There are more than 30 SWFs worldwide with Abu Dhabi the
biggest fund with USD 600 billion. China is the forefront of this
type of instrument to buy assets overseas. India enjoys very
cordial relationship with other countries and can take advantage
of this position for energy diplomacy and acquire assets through
the SWF it has. It may explore options to join hands with Indian
majors in private sector for mutual beneficial propositions.

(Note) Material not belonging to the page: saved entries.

/-! ## `State.genBus`: the end state of a generic cycle (R136) -/

@[simp] theorem State.genBus_st (w : Bool) (s : State) : (State.genBus w s).st = s.st := rfl
@[simp] theorem State.genBus_op (w : Bool) (s : State) : (State.genBus w s).op = s.op := rfl
@[simp] theorem State.genBus_rsvdNz (w : Bool) (s : State) : (State.genBus w s).rsvdNz = s.rsvdNz := rfl
@[simp] theorem State.genBus_addr (w : Bool) (s : State) : (State.genBus w s).addr = s.addr := rfl
@[simp] theorem State.genBus_wdata (w : Bool) (s : State) : (State.genBus w s).wdata = s.wdata := rfl
@[simp] theorem State.genBus_strat (w : Bool) (s : State) : (State.genBus w s).strat = s.strat := rfl
@[simp] theorem State.genBus_cnt (w : Bool) (s : State) : (State.genBus w s).cnt = s.cnt := rfl
@[simp] theorem State.genBus_polls (w : Bool) (s : State) : (State.genBus w s).polls = s.polls := rfl
@[simp] theorem State.genBus_scratch (w : Bool) (s : State) : (State.genBus w s).scratch = s.scratch := rfl
@[simp] theorem State.genBus_finStatus (w : Bool) (s : State) : (State.genBus w s).finStatus = s.finStatus := rfl
@[simp] theorem State.genBus_addrR (w : Bool) (s : State) : (State.genBus w s).addrR = s.addr := rfl
@[simp] theorem State.genBus_doutR (w : Bool) (s : State) : (State.genBus w s).doutR = if w then s.wdata else s.doutR := rfl
@[simp] theorem State.genBus_dirR (w : Bool) (s : State) : (State.genBus w s).dirR = w := rfl
@[simp] theorem State.genBus_rwR (w : Bool) (s : State) : (State.genBus w s).rwR = true := rfl
@[simp] theorem State.genBus_phi2R (w : Bool) (s : State) : (State.genBus w s).phi2R = s.phi2R := rfl
@[simp] theorem State.genBus_rspValid (w : Bool) (s : State) : (State.genBus w s).rspValid = s.rspValid := rfl
@[simp] theorem State.genBus_rspStatus (w : Bool) (s : State) : (State.genBus w s).rspStatus = s.rspStatus := rfl
@[simp] theorem State.genBus_rspRdv (w : Bool) (s : State) : (State.genBus w s).rspRdv = s.rspRdv := rfl
@[simp] theorem State.genBus_rspRdata (w : Bool) (s : State) : (State.genBus w s).rspRdata = s.rspRdata := rfl
@[simp] theorem State.genBus_rspRs (w : Bool) (s : State) : (State.genBus w s).rspRs = s.rspRs := rfl
@[simp] theorem State.genBus_rspWs (w : Bool) (s : State) : (State.genBus w s).rspWs = s.rspWs := rfl
@[simp] theorem State.genBus_cfg (w : Bool) (s : State) : (State.genBus w s).cfg = s.cfg := rfl
@[simp] theorem State.genBus_inputs (w : Bool) (s : State) : (State.genBus w s).inputs = s.inputs := rfl
@[simp] theorem State.genBus_tick (w : Bool) (s : State) : (State.genBus w s).tick = s.tick := rfl
@[simp] theorem State.genBus_genFirst (w : Bool) (s : State) : (State.genBus w s).genFirst = s.genFirst := rfl
@[simp] theorem State.genBus_conf (w : Bool) (s : State) : (State.genBus w s).conf = s.conf := rfl
@[simp] theorem State.genBus_input (w : Bool) (s : State) : (State.genBus w s).input = s.input := rfl
@[simp] theorem State.genBus_inputAt (w : Bool) (s : State) (k : Nat) : (State.genBus w s).inputAt k = s.inputAt k := rfl
@[simp] theorem State.genBus_isWrite (w : Bool) (s : State) : (State.genBus w s).isWrite = s.isWrite := rfl
@[simp] theorem State.genBus_selected (w w' : Bool) (s : State) : (State.genBus w s).selected w' = s.selected w' := rfl

/-! ## `State.setupTick`: SETUP (R151, R152) -/

@[simp] theorem State.setupTick_st (w : Bool) (s : State) : (State.setupTick w s).st = .clow := rfl
@[simp] theorem State.setupTick_op (w : Bool) (s : State) : (State.setupTick w s).op = s.op := rfl
@[simp] theorem State.setupTick_rsvdNz (w : Bool) (s : State) : (State.setupTick w s).rsvdNz = s.rsvdNz := rfl
@[simp] theorem State.setupTick_addr (w : Bool) (s : State) : (State.setupTick w s).addr = s.addr := rfl
@[simp] theorem State.setupTick_wdata (w : Bool) (s : State) : (State.setupTick w s).wdata = s.wdata := rfl
@[simp] theorem State.setupTick_strat (w : Bool) (s : State) : (State.setupTick w s).strat = s.strat := rfl
@[simp] theorem State.setupTick_cnt (w : Bool) (s : State) : (State.setupTick w s).cnt = 0 := rfl
@[simp] theorem State.setupTick_polls (w : Bool) (s : State) : (State.setupTick w s).polls = 0 := rfl
@[simp] theorem State.setupTick_scratch (w : Bool) (s : State) : (State.setupTick w s).scratch = s.scratch := rfl
@[simp] theorem State.setupTick_finStatus (w : Bool) (s : State) : (State.setupTick w s).finStatus = .success := rfl
@[simp] theorem State.setupTick_addrR (w : Bool) (s : State) : (State.setupTick w s).addrR = s.addr := rfl
@[simp] theorem State.setupTick_doutR (w : Bool) (s : State) : (State.setupTick w s).doutR = if w then s.wdata else s.doutR := rfl
@[simp] theorem State.setupTick_dirR (w : Bool) (s : State) : (State.setupTick w s).dirR = w := rfl
@[simp] theorem State.setupTick_rwR (w : Bool) (s : State) : (State.setupTick w s).rwR = !w := rfl
@[simp] theorem State.setupTick_phi2R (w : Bool) (s : State) : (State.setupTick w s).phi2R = s.phi2R := rfl
@[simp] theorem State.setupTick_rspValid (w : Bool) (s : State) : (State.setupTick w s).rspValid = s.rspValid := rfl
@[simp] theorem State.setupTick_rspStatus (w : Bool) (s : State) : (State.setupTick w s).rspStatus = s.rspStatus := rfl
@[simp] theorem State.setupTick_rspRdv (w : Bool) (s : State) : (State.setupTick w s).rspRdv = s.rspRdv := rfl
@[simp] theorem State.setupTick_rspRdata (w : Bool) (s : State) : (State.setupTick w s).rspRdata = s.rspRdata := rfl
@[simp] theorem State.setupTick_rspRs (w : Bool) (s : State) : (State.setupTick w s).rspRs = s.rspRs := rfl
@[simp] theorem State.setupTick_rspWs (w : Bool) (s : State) : (State.setupTick w s).rspWs = s.rspWs := rfl
@[simp] theorem State.setupTick_cfg (w : Bool) (s : State) : (State.setupTick w s).cfg = s.cfg := rfl
@[simp] theorem State.setupTick_inputs (w : Bool) (s : State) : (State.setupTick w s).inputs = s.inputs := rfl
@[simp] theorem State.setupTick_tick (w : Bool) (s : State) : (State.setupTick w s).tick = s.tick := rfl
@[simp] theorem State.setupTick_genFirst (w : Bool) (s : State) : (State.setupTick w s).genFirst = s.genFirst := rfl
@[simp] theorem State.setupTick_conf (w : Bool) (s : State) : (State.setupTick w s).conf = s.conf := rfl
@[simp] theorem State.setupTick_input (w : Bool) (s : State) : (State.setupTick w s).input = s.input := rfl
@[simp] theorem State.setupTick_inputAt (w : Bool) (s : State) (k : Nat) : (State.setupTick w s).inputAt k = s.inputAt k := rfl
@[simp] theorem State.setupTick_isWrite (w : Bool) (s : State) : (State.setupTick w s).isWrite = s.isWrite := rfl
@[simp] theorem State.setupTick_selected (w w' : Bool) (s : State) : (State.setupTick w s).selected w' = s.selected w' := rfl

/-! ## `State.resetTick`: RESET (R250) -/

@[simp] theorem State.resetTick_st (s : State) : (State.resetTick s).st = .idle := rfl
@[simp] theorem State.resetTick_op (s : State) : (State.resetTick s).op = 0b00#2 := rfl
@[simp] theorem State.resetTick_rsvdNz (s : State) : (State.resetTick s).rsvdNz = false := rfl
@[simp] theorem State.resetTick_addr (s : State) : (State.resetTick s).addr = 0x0000#16 := rfl
@[simp] theorem State.resetTick_wdata (s : State) : (State.resetTick s).wdata = 0x00#8 := rfl
@[simp] theorem State.resetTick_strat (s : State) : (State.resetTick s).strat = .default := rfl
@[simp] theorem State.resetTick_cnt (s : State) : (State.resetTick s).cnt = 0 := rfl
@[simp] theorem State.resetTick_polls (s : State) : (State.resetTick s).polls = 0 := rfl
@[simp] theorem State.resetTick_scratch (s : State) : (State.resetTick s).scratch = 0x00#8 := rfl
@[simp] theorem State.resetTick_finStatus (s : State) : (State.resetTick s).finStatus = .success := rfl
@[simp] theorem State.resetTick_addrR (s : State) : (State.resetTick s).addrR = Config.addrDraw (s.tick + 1) := rfl
@[simp] theorem State.resetTick_doutR (s : State) : (State.resetTick s).doutR = Config.doutDraw (s.tick + 1) := rfl
@[simp] theorem State.resetTick_dirR (s : State) : (State.resetTick s).dirR = false := rfl
@[simp] theorem State.resetTick_rwR (s : State) : (State.resetTick s).rwR = true := rfl
@[simp] theorem State.resetTick_phi2R (s : State) : (State.resetTick s).phi2R = false := rfl
@[simp] theorem State.resetTick_rspValid (s : State) : (State.resetTick s).rspValid = false := rfl
@[simp] theorem State.resetTick_rspStatus (s : State) : (State.resetTick s).rspStatus = .success := rfl
@[simp] theorem State.resetTick_rspRdv (s : State) : (State.resetTick s).rspRdv = false := rfl
@[simp] theorem State.resetTick_rspRdata (s : State) : (State.resetTick s).rspRdata = 0x00#8 := rfl
@[simp] theorem State.resetTick_rspRs (s : State) : (State.resetTick s).rspRs = .default := rfl
@[simp] theorem State.resetTick_rspWs (s : State) : (State.resetTick s).rspWs = .default := rfl
@[simp] theorem State.resetTick_cfg (s : State) : (State.resetTick s).cfg = s.cfg := rfl
@[simp] theorem State.resetTick_inputs (s : State) : (State.resetTick s).inputs = s.inputs := rfl
@[simp] theorem State.resetTick_tick (s : State) : (State.resetTick s).tick = s.tick := rfl
@[simp] theorem State.resetTick_genFirst (s : State) : (State.resetTick s).genFirst = false := rfl
@[simp] theorem State.resetTick_conf (s : State) : (State.resetTick s).conf = s.conf := rfl
@[simp] theorem State.resetTick_input (s : State) : (State.resetTick s).input = s.input := rfl
@[simp] theorem State.resetTick_inputAt (s : State) (k : Nat) : (State.resetTick s).inputAt k = s.inputAt k := rfl

/-! ## `State.advance`: the next sample of the inputs (R27) -/

@[simp] theorem State.advance_st (s : State) : (State.advance s).st = s.st := rfl
@[simp] theorem State.advance_op (s : State) : (State.advance s).op = s.op := rfl
@[simp] theorem State.advance_rsvdNz (s : State) : (State.advance s).rsvdNz = s.rsvdNz := rfl
@[simp] theorem State.advance_addr (s : State) : (State.advance s).addr = s.addr := rfl
@[simp] theorem State.advance_wdata (s : State) : (State.advance s).wdata = s.wdata := rfl
@[simp] theorem State.advance_strat (s : State) : (State.advance s).strat = s.strat := rfl
@[simp] theorem State.advance_cnt (s : State) : (State.advance s).cnt = s.cnt := rfl
@[simp] theorem State.advance_polls (s : State) : (State.advance s).polls = s.polls := rfl
@[simp] theorem State.advance_scratch (s : State) : (State.advance s).scratch = s.scratch := rfl
@[simp] theorem State.advance_finStatus (s : State) : (State.advance s).finStatus = s.finStatus := rfl
@[simp] theorem State.advance_addrR (s : State) : (State.advance s).addrR = s.addrR := rfl
@[simp] theorem State.advance_doutR (s : State) : (State.advance s).doutR = s.doutR := rfl
@[simp] theorem State.advance_dirR (s : State) : (State.advance s).dirR = s.dirR := rfl
@[simp] theorem State.advance_rwR (s : State) : (State.advance s).rwR = s.rwR := rfl
@[simp] theorem State.advance_phi2R (s : State) : (State.advance s).phi2R = s.phi2R := rfl
@[simp] theorem State.advance_rspValid (s : State) : (State.advance s).rspValid = s.rspValid := rfl
@[simp] theorem State.advance_rspStatus (s : State) : (State.advance s).rspStatus = s.rspStatus := rfl
@[simp] theorem State.advance_rspRdv (s : State) : (State.advance s).rspRdv = s.rspRdv := rfl
@[simp] theorem State.advance_rspRdata (s : State) : (State.advance s).rspRdata = s.rspRdata := rfl
@[simp] theorem State.advance_rspRs (s : State) : (State.advance s).rspRs = s.rspRs := rfl
@[simp] theorem State.advance_rspWs (s : State) : (State.advance s).rspWs = s.rspWs := rfl
@[simp] theorem State.advance_cfg (s : State) : (State.advance s).cfg = s.cfg := rfl
@[simp] theorem State.advance_inputs (s : State) : (State.advance s).inputs = s.inputs.tail := rfl
@[simp] theorem State.advance_tick (s : State) : (State.advance s).tick = s.tick + 1 := rfl
@[simp] theorem State.advance_genFirst (s : State) : (State.advance s).genFirst = s.genFirst := rfl
@[simp] theorem State.advance_conf (s : State) : (State.advance s).conf = s.conf := rfl
@[simp] theorem State.advance_isWrite (s : State) : (State.advance s).isWrite = s.isWrite := rfl
@[simp] theorem State.advance_selected (w : Bool) (s : State) : (State.advance s).selected w = s.selected w := rfl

While the demand for coal centres is distributed across India, the supply of
domestic coal is concentrated in few pockets. Most of the Indian coal resources
have been concentrated in the eastern and southern zone in the states of
Jharkhand, West Bengal, Chhattisgarh, Orissa and Andhra Pradesh. The major
mode of coal transportation is railways while small quantity has been transported
by road. Nearly, 50 per cent of the domestic coal is transported from railways and
in lack of development of dedicated freight corridors for coal transport is leading to
considerable coal quantity loss to transportation. Moreover the imported coal
supply scenario is also a pain point in meeting the coal demand on time. For
imported coal one of the critical bottlenecks in the supply chain is the handling
infrastructure at ports. There have been congestion issues at ports. For example,
the average pre-berthing time at major ports during April to September 2011 was
12.4 hours. This is 27 per cent higher than the average pre-berthing time during
the same period in 2010. The pre-berthing time at Kandla and Tuticorin almost
doubled during the same period. Similarly, there has been increase in the average
total turnaround time.
Given no respite in the prevailing issues coal logistics in India will continue to
struggle on this front unless Government provides the desired infrastructure
support.
Scarcity of coal will hit Indian power sector worse by 2020, with most of
the plants based on imported coal likely to stall operations
India is most likely to continue with coal supply shortfall in lieu of
low production growth rate from CIL and with stringent regulatory
norms getting applicable in Indonesia. Although, some respite will
come from Mozambique with almost 45 MT of thermal coal being
imported in India by 2020. This will see Mozambique tipping
South Africa as a thermal coal supplier to India.
The plants based on imported coal may stall their further
development as the economics involved is not in favour for the
development. If the projects have to be developed then it will be
imperative to have the high variable cost to be a pass through to
the consumers, thereby decreasing the probability of regulatory
approvals.
The demand-supply coal mismatch for the sector will see
slippages of nearly 20 GW in the planned capacity additions of 88
GW by 2020.
Inadequate domestic transportation will scale up degree of coal imports
from cement sector of India
With nearly 65 MT of coal demand in FY 12 cement industry is at
large dependent on the domestic coal source as more than 90 per
cent of the coal for the cement industry is sourced locally.